*** Begin section ***

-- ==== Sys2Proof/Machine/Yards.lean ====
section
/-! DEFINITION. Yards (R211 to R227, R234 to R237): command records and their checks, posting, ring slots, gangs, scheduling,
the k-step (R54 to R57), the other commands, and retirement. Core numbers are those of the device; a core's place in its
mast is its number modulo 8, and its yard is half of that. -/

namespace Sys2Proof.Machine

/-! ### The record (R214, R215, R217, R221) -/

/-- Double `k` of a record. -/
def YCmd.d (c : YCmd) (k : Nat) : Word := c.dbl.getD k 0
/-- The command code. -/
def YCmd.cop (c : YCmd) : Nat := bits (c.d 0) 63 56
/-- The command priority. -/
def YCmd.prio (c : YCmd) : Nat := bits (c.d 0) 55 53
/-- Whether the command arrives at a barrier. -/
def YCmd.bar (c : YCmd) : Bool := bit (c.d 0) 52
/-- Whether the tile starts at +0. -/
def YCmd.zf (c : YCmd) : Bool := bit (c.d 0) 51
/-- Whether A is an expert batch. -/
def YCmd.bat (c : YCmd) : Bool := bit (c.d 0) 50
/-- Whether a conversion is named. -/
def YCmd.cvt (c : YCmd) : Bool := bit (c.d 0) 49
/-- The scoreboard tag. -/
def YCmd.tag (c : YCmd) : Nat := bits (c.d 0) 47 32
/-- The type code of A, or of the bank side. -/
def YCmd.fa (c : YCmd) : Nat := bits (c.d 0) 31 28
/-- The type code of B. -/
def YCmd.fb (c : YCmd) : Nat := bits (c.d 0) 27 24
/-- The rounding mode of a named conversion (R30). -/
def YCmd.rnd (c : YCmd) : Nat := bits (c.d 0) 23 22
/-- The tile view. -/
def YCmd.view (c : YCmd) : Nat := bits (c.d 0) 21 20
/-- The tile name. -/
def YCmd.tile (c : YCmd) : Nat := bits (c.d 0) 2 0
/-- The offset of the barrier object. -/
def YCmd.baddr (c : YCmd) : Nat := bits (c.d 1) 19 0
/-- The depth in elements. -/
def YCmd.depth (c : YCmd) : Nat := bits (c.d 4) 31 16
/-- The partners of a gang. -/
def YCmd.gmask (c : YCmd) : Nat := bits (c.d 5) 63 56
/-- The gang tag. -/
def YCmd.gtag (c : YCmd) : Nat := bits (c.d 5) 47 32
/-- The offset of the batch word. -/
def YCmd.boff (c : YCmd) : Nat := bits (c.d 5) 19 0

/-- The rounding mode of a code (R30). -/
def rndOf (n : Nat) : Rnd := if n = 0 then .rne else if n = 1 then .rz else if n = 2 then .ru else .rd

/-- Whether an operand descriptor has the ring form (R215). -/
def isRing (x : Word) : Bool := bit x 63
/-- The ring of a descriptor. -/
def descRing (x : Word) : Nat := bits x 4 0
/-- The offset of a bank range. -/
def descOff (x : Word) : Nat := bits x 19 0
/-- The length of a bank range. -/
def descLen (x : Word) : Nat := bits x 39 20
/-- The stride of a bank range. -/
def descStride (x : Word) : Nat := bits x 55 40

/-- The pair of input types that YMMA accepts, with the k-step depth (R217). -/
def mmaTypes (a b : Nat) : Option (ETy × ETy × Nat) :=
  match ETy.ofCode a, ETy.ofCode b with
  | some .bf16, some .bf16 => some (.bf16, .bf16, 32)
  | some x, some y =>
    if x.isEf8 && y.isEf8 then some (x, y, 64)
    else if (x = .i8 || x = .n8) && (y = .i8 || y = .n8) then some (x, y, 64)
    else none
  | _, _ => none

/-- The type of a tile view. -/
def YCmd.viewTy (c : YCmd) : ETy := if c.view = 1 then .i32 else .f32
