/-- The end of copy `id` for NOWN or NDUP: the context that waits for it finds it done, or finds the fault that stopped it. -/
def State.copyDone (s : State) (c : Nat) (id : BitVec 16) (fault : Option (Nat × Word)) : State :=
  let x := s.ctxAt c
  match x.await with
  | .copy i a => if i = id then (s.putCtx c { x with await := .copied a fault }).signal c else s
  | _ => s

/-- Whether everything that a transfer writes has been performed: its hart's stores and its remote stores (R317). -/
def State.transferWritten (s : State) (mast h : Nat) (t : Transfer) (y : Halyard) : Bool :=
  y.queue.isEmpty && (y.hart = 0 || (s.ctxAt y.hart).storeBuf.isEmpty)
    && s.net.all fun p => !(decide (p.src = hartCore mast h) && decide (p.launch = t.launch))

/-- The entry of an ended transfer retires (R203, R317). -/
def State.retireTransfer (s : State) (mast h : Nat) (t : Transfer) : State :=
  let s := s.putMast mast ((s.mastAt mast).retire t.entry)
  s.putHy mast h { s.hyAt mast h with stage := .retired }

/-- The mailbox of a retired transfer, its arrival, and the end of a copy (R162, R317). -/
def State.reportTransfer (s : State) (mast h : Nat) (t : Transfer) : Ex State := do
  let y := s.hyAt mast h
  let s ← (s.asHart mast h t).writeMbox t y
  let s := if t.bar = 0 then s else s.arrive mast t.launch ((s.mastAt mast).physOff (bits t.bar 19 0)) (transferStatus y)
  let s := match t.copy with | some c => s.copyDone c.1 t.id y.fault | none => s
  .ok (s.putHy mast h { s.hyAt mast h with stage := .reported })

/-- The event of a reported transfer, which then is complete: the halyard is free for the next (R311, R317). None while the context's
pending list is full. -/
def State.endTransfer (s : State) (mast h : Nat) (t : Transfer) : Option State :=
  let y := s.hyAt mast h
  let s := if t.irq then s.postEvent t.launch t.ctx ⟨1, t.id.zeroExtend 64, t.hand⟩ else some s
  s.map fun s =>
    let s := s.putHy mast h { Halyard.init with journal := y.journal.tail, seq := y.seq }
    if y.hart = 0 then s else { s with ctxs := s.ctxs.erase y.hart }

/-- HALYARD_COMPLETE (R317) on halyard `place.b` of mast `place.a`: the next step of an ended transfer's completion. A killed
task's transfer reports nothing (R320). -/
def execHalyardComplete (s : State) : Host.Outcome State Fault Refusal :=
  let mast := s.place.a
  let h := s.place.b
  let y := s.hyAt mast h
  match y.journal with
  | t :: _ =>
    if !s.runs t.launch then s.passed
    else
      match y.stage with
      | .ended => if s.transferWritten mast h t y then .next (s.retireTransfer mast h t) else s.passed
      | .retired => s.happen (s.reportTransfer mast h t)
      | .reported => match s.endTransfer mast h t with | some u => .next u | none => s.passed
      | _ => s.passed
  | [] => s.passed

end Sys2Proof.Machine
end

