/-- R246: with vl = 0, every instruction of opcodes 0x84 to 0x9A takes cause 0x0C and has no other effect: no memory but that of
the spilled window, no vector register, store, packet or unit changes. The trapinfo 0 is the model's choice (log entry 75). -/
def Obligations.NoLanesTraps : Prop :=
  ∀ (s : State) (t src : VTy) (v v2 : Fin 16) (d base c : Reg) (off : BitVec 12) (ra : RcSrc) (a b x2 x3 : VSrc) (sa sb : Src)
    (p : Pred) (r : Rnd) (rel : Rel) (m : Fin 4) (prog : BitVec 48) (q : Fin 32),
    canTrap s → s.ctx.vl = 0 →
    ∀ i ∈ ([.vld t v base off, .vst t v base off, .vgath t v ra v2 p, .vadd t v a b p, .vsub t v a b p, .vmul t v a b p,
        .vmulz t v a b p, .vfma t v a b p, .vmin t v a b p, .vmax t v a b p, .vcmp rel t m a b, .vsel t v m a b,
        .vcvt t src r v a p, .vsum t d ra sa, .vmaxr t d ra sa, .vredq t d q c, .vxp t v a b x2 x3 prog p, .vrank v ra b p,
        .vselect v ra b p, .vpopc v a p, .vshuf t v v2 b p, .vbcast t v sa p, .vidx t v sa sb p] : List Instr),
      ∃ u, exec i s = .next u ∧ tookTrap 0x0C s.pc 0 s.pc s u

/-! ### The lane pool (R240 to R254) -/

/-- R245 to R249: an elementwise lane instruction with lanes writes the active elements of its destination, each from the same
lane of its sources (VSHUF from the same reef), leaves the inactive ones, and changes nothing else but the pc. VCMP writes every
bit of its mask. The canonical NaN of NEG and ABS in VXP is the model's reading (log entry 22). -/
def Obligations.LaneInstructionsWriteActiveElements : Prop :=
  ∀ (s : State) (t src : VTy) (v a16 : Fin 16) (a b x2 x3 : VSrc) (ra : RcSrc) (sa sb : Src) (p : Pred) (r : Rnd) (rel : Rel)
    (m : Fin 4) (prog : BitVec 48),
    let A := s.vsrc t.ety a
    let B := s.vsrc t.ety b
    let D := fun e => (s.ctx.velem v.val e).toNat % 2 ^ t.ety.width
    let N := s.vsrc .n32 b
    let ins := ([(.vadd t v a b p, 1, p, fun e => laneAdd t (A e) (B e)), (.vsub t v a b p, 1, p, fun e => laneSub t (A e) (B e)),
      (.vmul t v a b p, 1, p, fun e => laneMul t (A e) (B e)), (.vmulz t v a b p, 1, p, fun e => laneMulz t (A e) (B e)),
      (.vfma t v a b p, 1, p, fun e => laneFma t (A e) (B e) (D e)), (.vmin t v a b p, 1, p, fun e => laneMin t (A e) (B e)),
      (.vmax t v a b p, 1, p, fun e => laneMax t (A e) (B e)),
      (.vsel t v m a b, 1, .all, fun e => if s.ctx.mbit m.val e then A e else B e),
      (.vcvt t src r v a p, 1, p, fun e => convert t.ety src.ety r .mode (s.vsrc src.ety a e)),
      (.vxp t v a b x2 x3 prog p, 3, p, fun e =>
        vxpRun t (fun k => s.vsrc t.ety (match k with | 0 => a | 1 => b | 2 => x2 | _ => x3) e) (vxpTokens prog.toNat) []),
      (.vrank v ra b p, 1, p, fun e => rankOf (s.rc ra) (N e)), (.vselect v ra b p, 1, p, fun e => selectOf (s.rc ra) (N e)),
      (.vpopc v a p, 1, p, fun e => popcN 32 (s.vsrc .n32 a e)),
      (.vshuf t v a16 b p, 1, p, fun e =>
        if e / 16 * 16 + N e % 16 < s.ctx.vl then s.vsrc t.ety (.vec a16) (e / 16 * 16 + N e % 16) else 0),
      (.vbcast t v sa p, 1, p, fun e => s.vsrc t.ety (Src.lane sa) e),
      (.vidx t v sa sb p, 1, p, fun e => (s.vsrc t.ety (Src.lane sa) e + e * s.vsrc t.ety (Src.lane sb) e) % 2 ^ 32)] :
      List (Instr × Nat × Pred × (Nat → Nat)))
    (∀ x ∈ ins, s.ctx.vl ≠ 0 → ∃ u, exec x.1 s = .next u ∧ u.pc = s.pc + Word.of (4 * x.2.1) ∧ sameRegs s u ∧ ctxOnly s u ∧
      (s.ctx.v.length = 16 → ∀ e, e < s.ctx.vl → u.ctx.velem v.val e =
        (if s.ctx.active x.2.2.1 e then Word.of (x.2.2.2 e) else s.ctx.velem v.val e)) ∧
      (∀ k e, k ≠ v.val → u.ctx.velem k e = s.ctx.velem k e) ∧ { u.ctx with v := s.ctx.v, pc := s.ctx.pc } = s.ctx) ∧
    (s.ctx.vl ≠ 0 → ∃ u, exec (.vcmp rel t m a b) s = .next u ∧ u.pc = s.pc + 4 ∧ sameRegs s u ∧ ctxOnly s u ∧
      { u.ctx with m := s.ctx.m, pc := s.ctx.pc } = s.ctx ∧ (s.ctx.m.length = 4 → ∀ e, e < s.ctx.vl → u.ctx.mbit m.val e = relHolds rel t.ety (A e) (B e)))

*** End section ***

Task description ▸
Up to and including the line with "the k-step (R54", output every line of the records above exactly, starting from the first; output nothing else.

Answer to the exercise ▸
-- ==== Sys2Proof/Machine/Yards.lean ====
section
/-! DEFINITION. Yards (R211 to R227, R234 to R237): command records and their checks, posting, ring slots, gangs, scheduling,
the k-step (R54 to R57), the other commands, and retirement. Core numbers are those of the device; a core's place in its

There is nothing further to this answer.